How to compute hash for structure

Question

I am looking for solution how to compute hash for data structure. Let's assume we have a structure like this:

struct A
{
    float64_t array[4][4];
    float64_t x;
    float64_t y;
    uint8_t validationHash[32]; // here computed hash need to be stored
}

I also have function Sha256(cont char * input, uint8_t (&output)[32]) which as an arguments takes input and output - computed hash. I know that i need to convert each value from structure to const char *. But my question is what to do next, shall I compute a separate hash for each value from array, x and y and add them together or what?

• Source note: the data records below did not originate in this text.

-- ==== Sys2Proof/Laws/KeepsFlashOps.lean ====
section
/-! SUPPORT. What the operations of Machine/FlashOps.lean keep. -/

namespace Sys2Proof.Machine

@[simp] theorem State.putWord_keeps (s : State) (i : Nat) (b : Bytes) : Keeps s (State.putWord s i b) := by
  unfold State.putWord
  refine ⟨?_, ?_⟩ <;> simp

@[simp] theorem State.clearSector_keeps (s : State) (sec : Nat) (ok : Bool) : Keeps s (State.clearSector s sec ok) := by
  unfold State.clearSector
  refine ⟨?_, ?_⟩ <;> simp

@[simp] theorem State.openLogSector_keeps (s : State) : Keeps s (State.openLogSector s) := by
  unfold State.openLogSector
  refine ⟨?_, ?_⟩ <;> (try simp) <;> (repeat' (split <;> try simp))

@[simp] theorem State.rootInFlash_keeps (s : State) (q : Nat) : Keeps s (State.rootInFlash s q) := by
  unfold State.rootInFlash
  refine ⟨?_, ?_⟩ <;> simp

@[simp] theorem State.logAppend_keeps (s : State) (r : LogRec) : Keeps s (State.logAppend s r) := by
  unfold State.logAppend
  refine ⟨?_, ?_⟩ <;> (try simp) <;> (repeat' (split <;> try simp))

@[simp] theorem State.logQueue_keeps (s : State) (r : LogRec) : Keeps s (State.logQueue s r) := by
  unfold State.logQueue
  refine ⟨?_, ?_⟩ <;> simp

@[simp] theorem State.notePair_keeps (s : State) : Keeps s (State.notePair s) := by
  unfold State.notePair
  refine ⟨?_, ?_⟩ <;> simp

@[simp] theorem State.writeConfigSector_keeps (s : State) (data : Bytes) : Keeps s (State.writeConfigSector s data) := by
  unfold State.writeConfigSector
  refine ⟨?_, ?_⟩ <;> simp

@[simp] theorem State.commitAppend_keeps (s : State) (b : Bytes) : Keeps s (State.commitAppend s b) := by
  unfold State.commitAppend
  refine ⟨?_, ?_⟩ <;> (try simp) <;> (repeat' (split <;> try simp))

end Sys2Proof.Machine
end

Implementation of Sha256 is the same like here http://www.zedwood.com/article/cpp-sha256-function

Answer 1

The SHA-256 hash function you linked to, like most cryptographic hash implementations, accepts a byte array as its input. So the very first step is to serialize the data you want to hash.

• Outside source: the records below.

-- ==== Sys2Proof/Laws/KeepsRecords.lean ====
section
/-! SUPPORT. What the operations of Machine/Records.lean keep. -/

namespace Sys2Proof.Machine

@[simp] theorem State.formRec_keeps (s : State) (r : Rec) : Keeps s (State.formRec s r).2 := by
  unfold State.formRec
  refine ⟨?_, ?_⟩ <;> simp

@[simp] theorem State.noteOcc_keeps (s : State) : Keeps s (State.noteOcc s) := by
  unfold State.noteOcc
  refine ⟨?_, ?_⟩ <;> simp

@[simp] theorem State.takePlace_keeps (s : State) (n : Nat) : Keeps s (State.takePlace s n) := by
  unfold State.takePlace
  refine ⟨?_, ?_⟩ <;> (try simp) <;> (repeat' (split <;> try simp))

@[simp] theorem State.noteWaiting_keeps (s : State) : Keeps s (State.noteWaiting s) := by
  unfold State.noteWaiting
  refine ⟨?_, ?_⟩ <;> simp

@[simp] theorem State.letWait_keeps (s : State) (r : Rec) : Keeps s (State.letWait s r) := by
  unfold State.letWait
  refine ⟨?_, ?_⟩ <;> (try simp) <;> (repeat' (split <;> try simp))

@[simp] theorem State.reserveRec_keeps (s : State) (r : Rec) : Keeps s (State.reserveRec s r) := by
  unfold State.reserveRec
  refine ⟨?_, ?_⟩ <;> simp

@[simp] theorem State.dropRec_keeps (s : State) (id : Nat) : Keeps s (State.dropRec s id) := by
  unfold State.dropRec
  refine ⟨?_, ?_⟩ <;> simp

@[simp] theorem State.withdraw_keeps (s : State) (tag : Nat) : Keeps s (State.withdraw s tag) := by
  unfold State.withdraw
  refine ⟨?_, ?_⟩ <;> simp

@[simp] theorem State.cut_keeps (s : State) (tag : Nat) (st : Status) : Keeps s (State.cut s tag st) := by
  unfold State.cut
  refine ⟨?_, ?_⟩ <;> simp

@[simp] theorem State.cutAll_keeps (s : State) (p : Op → Bool) (st : Status) : Keeps s (State.cutAll s p st) := by
  unfold State.cutAll
  refine ⟨?_, ?_⟩ <;> simp

@[simp] theorem State.stopTask_keeps (s : State) (c : Nat) (st : Status) (cause : Nat) : Keeps s (State.stopTask s c st cause) := by
  unfold State.stopTask
  refine ⟨?_, ?_⟩ <;> simp

@[simp] theorem State.sendMctp_keeps (s : State) (dst : BitVec 7) (b : Bytes) : Keeps s (State.sendMctp s dst b) := by
  unfold State.sendMctp
  refine ⟨?_, ?_⟩ <;> simp

@[simp] theorem State.flushMctp_keeps (s : State) : Keeps s (State.flushMctp s) := by
  unfold State.flushMctp
  refine ⟨?_, ?_⟩ <;> simp

@[simp] theorem State.mgmtDone_keeps (s : State) (t : Task) (src : MgmtSrc) (st : Status) : Keeps s (State.mgmtDone s t src st) := by
  unfold State.mgmtDone
  refine ⟨?_, ?_⟩ <;> (try simp) <;> (repeat' (split <;> try simp))

@[simp] theorem State.mgmtOutcome_keeps (s : State) (num : Nat) (st : Status) : Keeps s (State.mgmtOutcome s num st) := by
  unfold State.mgmtOutcome
  refine ⟨?_, ?_⟩ <;> (try simp) <;> (repeat' (split <;> try simp))

@[simp] theorem State.atomicDone_keeps (s : State) (c d w old : Nat) : Keeps s (State.atomicDone s c d w old) := by
  unfold State.atomicDone
  refine ⟨?_, ?_⟩ <;> simp

@[simp] theorem State.tellOwner_keeps (s : State) (o : Owner) (st : Status) : Keeps s (State.tellOwner s o st) := by
  unfold State.tellOwner
  refine ⟨?_, ?_⟩ <;> (try simp) <;> (repeat' (split <;> try simp))

@[simp] theorem State.dropForward_keeps (s : State) (k : Nat) : Keeps s (State.dropForward s k) := by
  unfold State.dropForward
  refine ⟨?_, ?_⟩ <;> (try simp) <;> (repeat' (split <;> try simp))

@[simp] theorem State.refuseRec_keeps (s : State) (r : Rec) (st : Status) : Keeps s (State.refuseRec s r st) := by
  unfold State.refuseRec
  refine ⟨?_, ?_⟩ <;> (try simp) <;> (repeat' (split <;> try simp))

@[simp] theorem State.acceptRec_keeps (s : State) (o : Owner) : Keeps s (State.acceptRec s o) := by
  unfold State.acceptRec
  refine ⟨?_, ?_⟩ <;> (try simp) <;> (repeat' (split <;> try simp))

@[simp] theorem State.readWrDone_keeps (s : State) (tag wr : Nat) : Keeps s (State.readWrDone s tag wr) := by
  unfold State.readWrDone
  refine ⟨?_, ?_⟩ <;> (try simp) <;> (repeat' (split <;> try simp))

@[simp] theorem State.readAdmitted_keeps (s : State) (tag wr : Nat) : Keeps s (State.readAdmitted s tag wr) := by
  unfold State.readAdmitted
  refine ⟨?_, ?_⟩ <;> simp

@[simp] theorem State.stopMark_keeps (s : State) (j : Nat) : Keeps s (State.stopMark s j) := by
  unfold State.stopMark
  refine ⟨?_, ?_⟩ <;> (try simp) <;> (repeat' (split <;> try simp))

@[simp] theorem State.giveUpAcks_keeps (s : State) : Keeps s (State.giveUpAcks s) := by
  unfold State.giveUpAcks
  refine ⟨?_, ?_⟩ <;> (try simp) <;> (repeat' (split <;> try simp))

@[simp] theorem State.noteLag_keeps (s : State) : Keeps s (State.noteLag s) := by
  unfold State.noteLag
  refine ⟨?_, ?_⟩ <;> (try simp) <;> (repeat' (split <;> try simp))

@[simp] theorem State.acksDone_keeps (s : State) (u : Unacked) : Keeps s (State.acksDone s u) := by
  unfold State.acksDone
  refine ⟨?_, ?_⟩ <;> (try simp) <;> (repeat' (split <;> try simp))

@[simp] theorem State.lagPause_keeps (s : State) (p : Bool) : Keeps s (State.lagPause s p) := by
  unfold State.lagPause
  refine ⟨?_, ?_⟩ <;> simp

@[simp] theorem State.ackPair_keeps (s : State) (q : Nat) : Keeps s (State.ackPair s q) := by
  unfold State.ackPair
  refine ⟨?_, ?_⟩ <;> simp

@[simp] theorem State.dropRetires_keeps (s : State) (p : Retire → Bool) : Keeps s (State.dropRetires s p) := by
  unfold State.dropRetires
  refine ⟨?_, ?_⟩ <;> simp

@[simp] theorem State.discardExtent_keeps (s : State) (e : Nat) : Keeps s (State.discardExtent s e) := by
  unfold State.discardExtent
  refine ⟨?_, ?_⟩ <;> simp

@[simp] theorem State.forceOut_keeps (s : State) (e : Nat) : Keeps s (State.forceOut s e) := by
  unfold State.forceOut
  refine ⟨?_, ?_⟩ <;> simp

@[simp] theorem State.applyAttr_keeps (s : State) (a : Attr) : Keeps s (State.applyAttr s a) := by
  unfold State.applyAttr
  refine ⟨?_, ?_⟩ <;> (try simp) <;> (repeat' (split <;> try simp))

@[simp] theorem State.markDirty_keeps (s : State) (ts : List Nat) : Keeps s (State.markDirty s ts) := by
  unfold State.markDirty
  refine ⟨?_, ?_⟩ <;> simp

@[simp] theorem State.warnGen_keeps (s : State) (t : Nat) : Keeps s (State.warnGen s t) := by
  unfold State.warnGen
  refine ⟨?_, ?_⟩ <;> simp

@[simp] theorem State.enter_keeps (s : State) (r : Rec) : Keeps s (State.enter s r) := by
  unfold State.enter
  refine ⟨?_, ?_⟩ <;> (try simp) <;> (repeat' (split <;> try simp))

@[simp] theorem State.opDone_keeps (s : State) (t : Nat) (b : Body) (old w : Nat) : Keeps s (State.opDone s t b old w) := by
  unfold State.opDone
  refine ⟨?_, ?_⟩ <;> (try simp) <;> (repeat' (split <;> try simp))

@[simp] theorem State.holdEntries_keeps (s : State) (o : Owner) (jsn : Nat) : Keeps s (State.holdEntries s o jsn) := by
  unfold State.holdEntries
  refine ⟨?_, ?_⟩ <;> (try simp) <;> (repeat' (split <;> try simp))

@[simp] theorem State.ownerAdmitted_keeps (s : State) (r : Rec) (old : Nat) (w : Nat) : Keeps s (State.ownerAdmitted s r old w) := by
  unfold State.ownerAdmitted
  refine ⟨?_, ?_⟩ <;> (try simp) <;> (repeat' first
    | (refine fold_pending _ (fun s x => ?_) _ _ <;> try simp)
    | (refine fold_ident _ (fun s x => ?_) _ _ <;> try simp)
    | (split <;> try simp))

@[simp] theorem State.fwdReturned_keeps (s : State) (r : Rec) (old w : Nat) : Keeps s (State.fwdReturned s r old w) := by
  unfold State.fwdReturned
  refine ⟨?_, ?_⟩ <;> (try simp) <;> (repeat' (split <;> try simp))

@[simp] theorem State.admitOwn_keeps (s : State) (b : Body) (m : Bool) : Keeps s (State.admitOwn s b m) := by
  unfold State.admitOwn
  refine ⟨?_, ?_⟩ <;> simp

@[simp] theorem State.changeEntry_keeps (s : State) (t : Nat) (g : Gen) : Keeps s (State.changeEntry s t g) := by
  unfold State.changeEntry
  refine ⟨?_, ?_⟩ <;> (try simp) <;> (repeat' (split <;> try simp))

@[simp] theorem State.zeroLeaves_keeps (s : State) (a : Attr) : Keeps s (State.zeroLeaves s a) := by
  unfold State.zeroLeaves
  refine ⟨?_, ?_⟩ <;> (try simp) <;> (repeat' (split <;> try simp))

@[simp] theorem State.rackTwin_keeps (s : State) (q : Nat) : Keeps s (State.rackTwin s q) := by
  unfold State.rackTwin
  refine ⟨?_, ?_⟩ <;> simp

@[simp] theorem State.take_keeps (s : State) (r : Rec) (b : Body) : Keeps s (State.take s r b) := by
  unfold State.take
  refine ⟨?_, ?_⟩ <;> (try simp) <;> (repeat' (split <;> try simp))

@[simp] theorem State.outcome_keeps (s : State) (r : Rec) (old w : Nat) : Keeps s (State.outcome s r old w) := by
  unfold State.outcome
  refine ⟨?_, ?_⟩ <;> (try simp) <;> (repeat' (split <;> try simp))

@[simp] theorem State.askBase_keeps (s : State) (r : Rec) (t : Nat) : Keeps s (State.askBase s r t) := by
  unfold State.askBase
  refine ⟨?_, ?_⟩ <;> (try simp) <;> (repeat' (split <;> try simp))

@[simp] theorem State.takeReturned_keeps (s : State) (r : Rec) (t off w : Nat) : Keeps s (State.takeReturned s r t off w) := by
  unfold State.takeReturned
  refine ⟨?_, ?_⟩ <;> (try simp) <;> (repeat' (split <;> try simp))

@[simp] theorem State.sequence_keeps (s : State) (r : Rec) : Keeps s (State.sequence s r) := by
  unfold State.sequence
  refine ⟨?_, ?_⟩ <;> (try simp) <;> (repeat' (split <;> try simp))

@[simp] theorem State.sweepRecs_keeps (s : State) : Keeps s (State.sweepRecs s) := by
  unfold State.sweepRecs
  refine ⟨?_, ?_⟩ <;> simp

end Sys2Proof.Machine
end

This isn't as trivial as casting your struct to a byte array. Serialization should be portable between operating systems and hardware. Struct alignment, endianness, etc can vary between system, so it's best to use a serialization library, and leave all those tricky strict aliasing questions to the library authors.

Best Option: A Serialization Library

Since you already appear to be using Boost (the float64_t type), you can use the Boost serialization library. First, create a serialization function to instruct Boost how to serialize A:

namespace boost {
namespace serialization {

template<class Archive>
void serialize(Archive & ar, A & a, const unsigned int version)
{
    ar & a.array;
    ar & a.x;
    ar & a.y;
}

} // namespace serialization
} // namespace boost

Then, serialize it to an in-memory stream:

std::ostringstream plaintext_buffer {};
{
    boost::archive::binary_oarchive oa(plaintext_buffer);
    oa << a;
}
std::string plaintext = plaintext_buffer.str();

Now you can use your SHA-256 hash function. I'll leave that part as an exercise to you.

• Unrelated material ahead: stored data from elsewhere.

-- ==== Sys2Proof/Laws/KeepsDrain.lean ====
section
/-! SUPPORT. What the operations of Machine/Drain.lean keep. -/

namespace Sys2Proof.Machine

@[simp] theorem State.abortUnadmitted_keeps (s : State) : Keeps s (State.abortUnadmitted s) := by
  unfold State.abortUnadmitted
  repeat' first
    | with_reducible exact Keeps.refl _
    | (refine ⟨?_, ?_⟩ <;> simp <;> done)
    | (refine Keeps.trans ?_ (Keeps.of_fold _ (fun s x => ?_) _ _))
    | split
    | dsimp only

@[simp] theorem State.abortForwards_keeps (s : State) : Keeps s (State.abortForwards s) := by
  unfold State.abortForwards
  refine ⟨?_, ?_⟩ <;> (try simp) <;> (repeat' (split <;> try simp))

@[simp] theorem State.abortCxl_keeps (s : State) (i : Instr) : Keeps s (State.abortCxl s i) := by
  unfold State.abortCxl
  refine ⟨?_, ?_⟩ <;> (try simp) <;> (repeat' (split <;> try simp))

@[simp] theorem State.abortCxlAll_keeps (s : State) : Keeps s (State.abortCxlAll s) := by
  unfold State.abortCxlAll
  refine ⟨(fold_pending _ (fun s x => by split <;> (try split) <;> simp) _ _).trans ?_,
    (fold_ident _ (fun s x => by split <;> (try split) <;> simp) _ _).trans ?_⟩ <;> simp

@[simp] theorem State.abortTasks_keeps (s : State) : Keeps s (State.abortTasks s) := by
  unfold State.abortTasks
  refine ⟨?_, ?_⟩ <;> simp

@[simp] theorem State.abortWrs_keeps (s : State) : Keeps s (State.abortWrs s) := by
  unfold State.abortWrs
  refine ⟨?_, ?_⟩ <;> simp

@[simp] theorem State.spillWord_keeps (s : State) (d i : Nat) (w : Bytes) : Keeps s (State.spillWord s d i w) := by
  unfold State.spillWord
  refine ⟨?_, ?_⟩ <;> (try simp) <;> (repeat' (split <;> try simp))

@[simp] theorem State.writeDrain_keeps (s : State) (d : Nat) (cipher : Bytes) : Keeps s (State.writeDrain s d cipher) := by
  unfold State.writeDrain
  refine ⟨?_, ?_⟩ <;> simp

@[simp] theorem State.spillStreet_keeps (s : State) (st : Nat) : Keeps s (State.spillStreet s st) := by
  unfold State.spillStreet
  repeat' first
    | with_reducible exact Keeps.refl _
    | (refine ⟨?_, ?_⟩ <;> simp <;> done)
    | (refine Keeps.trans ?_ (Keeps.of_fold _ (fun s x => ?_) _ _))
    | split
    | dsimp only

@[simp] theorem State.tryDrain_keeps (s : State) : Keeps s (State.tryDrain s) := by
  unfold State.tryDrain
  refine ⟨?_, ?_⟩ <;> simp

@[simp] theorem State.commitShutdown_keeps (s : State) : Keeps s (State.commitShutdown s) := by
  unfold State.commitShutdown
  refine ⟨?_, ?_⟩ <;> simp

@[simp] theorem State.writeShut_keeps (s : State) (x : Shut) : Keeps s (State.writeShut s x) := by
  unfold State.writeShut
  refine ⟨?_, ?_⟩ <;> simp

@[simp] theorem State.drainFlash_keeps (s : State) : Keeps s (State.drainFlash s) := by
  unfold State.drainFlash
  refine ⟨?_, ?_⟩ <;> (try simp) <;> (repeat' (split <;> try simp))

@[simp] theorem State.finishDrain_keeps (s : State) (complete : Bool) : Keeps s (State.finishDrain s complete) := by
  unfold State.finishDrain
  refine ⟨?_, ?_⟩ <;> simp

@[simp] theorem State.writeModuleTable_keeps (s : State) : Keeps s (State.writeModuleTable s) := by
  unfold State.writeModuleTable
  refine ⟨?_, ?_⟩ <;> simp

@[simp] theorem State.enterSerials_keeps (s : State) : Keeps s s.enterSerials := by
  unfold State.enterSerials
  refine Keeps.trans ?_ (State.writeModuleTable_keeps _)
  refine Keeps.of_fold _ (fun s l => ?_) _ s
  split <;> exact ⟨by simp, by simp⟩

end Sys2Proof.Machine
end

• Input: plaintext.data() for data, and plaintext.size() for size
• Output: a.validationHash

Good Option: custom floating point serializer

According to the comments, you're limited to C++03 (I'll take that as C++98), and can't use any libraries. So first, let's redefine your function using the closest equivalent standard types:

struct A
{
    double array[4][4];
    double x;
    double y;
    uint8_t validationHash[32]; // here computed hash need to be stored
}

I slightly adapted this answer: Serialize double and float with C , which claims to be a portable IEEE 754 serializer. Cool! I changed the output to a memory buffer, replaced goto, and converted C casts to static_cast.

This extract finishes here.